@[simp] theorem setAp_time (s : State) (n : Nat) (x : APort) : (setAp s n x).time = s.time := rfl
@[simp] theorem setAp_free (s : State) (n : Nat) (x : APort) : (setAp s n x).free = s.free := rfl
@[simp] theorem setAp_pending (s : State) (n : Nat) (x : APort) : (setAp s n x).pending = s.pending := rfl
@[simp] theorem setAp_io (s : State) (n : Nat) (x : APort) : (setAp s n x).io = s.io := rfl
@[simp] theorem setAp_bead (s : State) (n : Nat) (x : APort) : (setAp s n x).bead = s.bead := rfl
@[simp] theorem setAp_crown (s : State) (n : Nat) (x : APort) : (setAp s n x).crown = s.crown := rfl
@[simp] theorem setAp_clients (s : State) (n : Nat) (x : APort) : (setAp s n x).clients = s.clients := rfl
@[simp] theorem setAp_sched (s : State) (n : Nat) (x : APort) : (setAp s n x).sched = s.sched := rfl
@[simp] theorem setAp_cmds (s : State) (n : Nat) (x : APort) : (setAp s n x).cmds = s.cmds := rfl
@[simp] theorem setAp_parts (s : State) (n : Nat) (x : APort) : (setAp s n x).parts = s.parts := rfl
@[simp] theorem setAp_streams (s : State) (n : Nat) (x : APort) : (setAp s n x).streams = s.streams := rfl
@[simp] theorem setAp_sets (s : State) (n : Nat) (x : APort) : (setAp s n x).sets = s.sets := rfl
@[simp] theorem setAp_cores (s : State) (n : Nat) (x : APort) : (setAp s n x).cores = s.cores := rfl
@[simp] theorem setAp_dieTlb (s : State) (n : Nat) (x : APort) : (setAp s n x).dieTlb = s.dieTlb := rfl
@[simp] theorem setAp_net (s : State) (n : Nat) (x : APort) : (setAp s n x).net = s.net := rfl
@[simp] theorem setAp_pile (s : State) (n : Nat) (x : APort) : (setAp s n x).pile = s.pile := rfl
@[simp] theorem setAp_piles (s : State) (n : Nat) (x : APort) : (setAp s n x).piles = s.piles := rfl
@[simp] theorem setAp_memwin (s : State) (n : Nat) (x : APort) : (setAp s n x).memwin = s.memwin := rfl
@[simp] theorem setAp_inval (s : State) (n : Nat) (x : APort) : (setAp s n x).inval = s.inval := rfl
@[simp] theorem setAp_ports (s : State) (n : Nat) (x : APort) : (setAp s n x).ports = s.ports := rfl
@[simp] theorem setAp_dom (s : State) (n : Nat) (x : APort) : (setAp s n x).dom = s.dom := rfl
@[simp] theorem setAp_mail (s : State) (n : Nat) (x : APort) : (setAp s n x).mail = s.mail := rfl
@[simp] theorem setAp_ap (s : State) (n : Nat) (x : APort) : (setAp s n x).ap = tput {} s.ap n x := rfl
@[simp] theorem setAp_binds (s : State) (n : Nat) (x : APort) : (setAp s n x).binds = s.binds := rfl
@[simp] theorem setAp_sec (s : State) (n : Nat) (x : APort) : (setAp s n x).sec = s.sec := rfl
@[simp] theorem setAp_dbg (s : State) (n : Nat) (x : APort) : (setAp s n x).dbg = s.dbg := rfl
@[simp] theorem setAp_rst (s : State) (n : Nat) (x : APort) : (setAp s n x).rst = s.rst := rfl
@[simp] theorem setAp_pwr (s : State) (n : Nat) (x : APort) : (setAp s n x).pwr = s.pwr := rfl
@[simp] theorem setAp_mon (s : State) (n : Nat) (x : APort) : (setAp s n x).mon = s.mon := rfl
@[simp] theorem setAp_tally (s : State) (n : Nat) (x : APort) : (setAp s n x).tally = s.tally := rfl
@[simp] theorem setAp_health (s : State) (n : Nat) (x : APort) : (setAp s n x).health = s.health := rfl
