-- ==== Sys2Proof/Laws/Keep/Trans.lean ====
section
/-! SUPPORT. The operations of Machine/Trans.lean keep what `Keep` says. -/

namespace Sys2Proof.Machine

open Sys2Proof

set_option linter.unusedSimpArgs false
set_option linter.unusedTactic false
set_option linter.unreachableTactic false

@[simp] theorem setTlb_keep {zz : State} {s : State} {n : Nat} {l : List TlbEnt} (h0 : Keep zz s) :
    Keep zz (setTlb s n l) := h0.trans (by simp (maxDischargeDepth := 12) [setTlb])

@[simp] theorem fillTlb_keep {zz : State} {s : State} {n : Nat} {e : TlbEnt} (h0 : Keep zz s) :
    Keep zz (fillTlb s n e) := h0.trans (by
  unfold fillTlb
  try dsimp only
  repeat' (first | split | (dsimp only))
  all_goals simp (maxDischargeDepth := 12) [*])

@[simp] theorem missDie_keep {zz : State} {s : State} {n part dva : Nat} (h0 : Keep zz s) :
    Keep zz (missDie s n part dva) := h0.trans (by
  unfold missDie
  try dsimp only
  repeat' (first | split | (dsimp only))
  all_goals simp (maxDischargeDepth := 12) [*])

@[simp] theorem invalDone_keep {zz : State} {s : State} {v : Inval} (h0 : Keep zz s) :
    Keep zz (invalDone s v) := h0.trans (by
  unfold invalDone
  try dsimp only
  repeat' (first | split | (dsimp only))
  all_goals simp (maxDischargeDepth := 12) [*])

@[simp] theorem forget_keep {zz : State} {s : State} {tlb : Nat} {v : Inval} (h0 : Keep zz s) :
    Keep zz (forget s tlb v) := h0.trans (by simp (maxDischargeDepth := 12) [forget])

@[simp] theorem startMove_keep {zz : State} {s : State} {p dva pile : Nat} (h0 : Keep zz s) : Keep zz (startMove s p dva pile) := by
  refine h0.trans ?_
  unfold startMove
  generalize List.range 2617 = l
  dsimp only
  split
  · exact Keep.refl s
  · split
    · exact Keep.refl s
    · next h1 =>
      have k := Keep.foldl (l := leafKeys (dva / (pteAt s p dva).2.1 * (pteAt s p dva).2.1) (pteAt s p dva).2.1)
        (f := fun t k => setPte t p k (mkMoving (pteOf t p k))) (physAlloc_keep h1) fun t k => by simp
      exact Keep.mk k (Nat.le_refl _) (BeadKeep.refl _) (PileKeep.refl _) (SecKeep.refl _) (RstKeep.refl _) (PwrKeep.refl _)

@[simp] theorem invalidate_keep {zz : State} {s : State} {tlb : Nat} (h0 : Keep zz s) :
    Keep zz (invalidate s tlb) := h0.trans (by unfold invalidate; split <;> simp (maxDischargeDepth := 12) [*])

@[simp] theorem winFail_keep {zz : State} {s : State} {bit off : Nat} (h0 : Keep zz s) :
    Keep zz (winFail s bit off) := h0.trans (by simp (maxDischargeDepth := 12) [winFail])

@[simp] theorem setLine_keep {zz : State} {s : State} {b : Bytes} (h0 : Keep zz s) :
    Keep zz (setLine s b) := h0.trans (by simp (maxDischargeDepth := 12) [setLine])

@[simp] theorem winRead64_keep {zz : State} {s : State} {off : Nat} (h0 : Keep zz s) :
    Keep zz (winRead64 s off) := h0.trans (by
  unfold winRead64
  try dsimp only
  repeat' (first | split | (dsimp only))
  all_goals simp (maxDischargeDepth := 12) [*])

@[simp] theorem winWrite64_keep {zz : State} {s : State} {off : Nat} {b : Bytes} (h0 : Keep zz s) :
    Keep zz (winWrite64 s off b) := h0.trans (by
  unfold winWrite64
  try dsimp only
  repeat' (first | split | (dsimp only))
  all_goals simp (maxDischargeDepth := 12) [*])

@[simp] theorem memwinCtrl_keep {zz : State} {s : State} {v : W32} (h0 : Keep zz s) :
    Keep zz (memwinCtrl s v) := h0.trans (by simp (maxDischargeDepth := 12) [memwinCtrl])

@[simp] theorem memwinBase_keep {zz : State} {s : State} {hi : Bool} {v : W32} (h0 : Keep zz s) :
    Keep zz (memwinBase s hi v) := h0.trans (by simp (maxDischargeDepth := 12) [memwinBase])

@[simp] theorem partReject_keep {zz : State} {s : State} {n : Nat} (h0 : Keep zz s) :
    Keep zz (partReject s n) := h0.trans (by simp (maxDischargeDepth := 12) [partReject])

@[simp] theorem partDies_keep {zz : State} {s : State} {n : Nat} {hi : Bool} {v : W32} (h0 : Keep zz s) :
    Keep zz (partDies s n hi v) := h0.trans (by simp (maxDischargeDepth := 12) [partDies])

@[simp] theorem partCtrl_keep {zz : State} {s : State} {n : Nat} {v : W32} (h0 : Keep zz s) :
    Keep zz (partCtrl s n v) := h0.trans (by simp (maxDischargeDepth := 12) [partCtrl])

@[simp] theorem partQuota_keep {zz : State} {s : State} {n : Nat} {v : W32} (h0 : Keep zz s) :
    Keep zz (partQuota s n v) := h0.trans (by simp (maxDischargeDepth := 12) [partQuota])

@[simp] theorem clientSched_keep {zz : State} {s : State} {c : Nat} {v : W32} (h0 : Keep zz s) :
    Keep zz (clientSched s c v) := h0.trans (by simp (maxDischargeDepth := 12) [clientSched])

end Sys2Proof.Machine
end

━━━━━━━━━━━━━━━━━━━━

▶ [Task description]
Start with the line above that contains "s.pile := rfl" and stop after the line that contains "s.dbg := rfl". Output those lines exactly, and only those.

▶ [Answer to the problem]
@[simp] theorem setAp_pile (s : State) (n : Nat) (x : APort) : (setAp s n x).pile = s.pile := rfl
@[simp] theorem setAp_piles (s : State) (n : Nat) (x : APort) : (setAp s n x).piles = s.piles := rfl
@[simp] theorem setAp_memwin (s : State) (n : Nat) (x : APort) : (setAp s n x).memwin = s.memwin := rfl
@[simp] theorem setAp_inval (s : State) (n : Nat) (x : APort) : (setAp s n x).inval = s.inval := rfl
@[simp] theorem setAp_ports (s : State) (n : Nat) (x : APort) : (setAp s n x).ports = s.ports := rfl
@[simp] theorem setAp_dom (s : State) (n : Nat) (x : APort) : (setAp s n x).dom = s.dom := rfl
@[simp] theorem setAp_mail (s : State) (n : Nat) (x : APort) : (setAp s n x).mail = s.mail := rfl
@[simp] theorem setAp_ap (s : State) (n : Nat) (x : APort) : (setAp s n x).ap = tput {} s.ap n x := rfl
@[simp] theorem setAp_binds (s : State) (n : Nat) (x : APort) : (setAp s n x).binds = s.binds := rfl
@[simp] theorem setAp_sec (s : State) (n : Nat) (x : APort) : (setAp s n x).sec = s.sec := rfl
@[simp] theorem setAp_dbg (s : State) (n : Nat) (x : APort) : (setAp s n x).dbg = s.dbg := rfl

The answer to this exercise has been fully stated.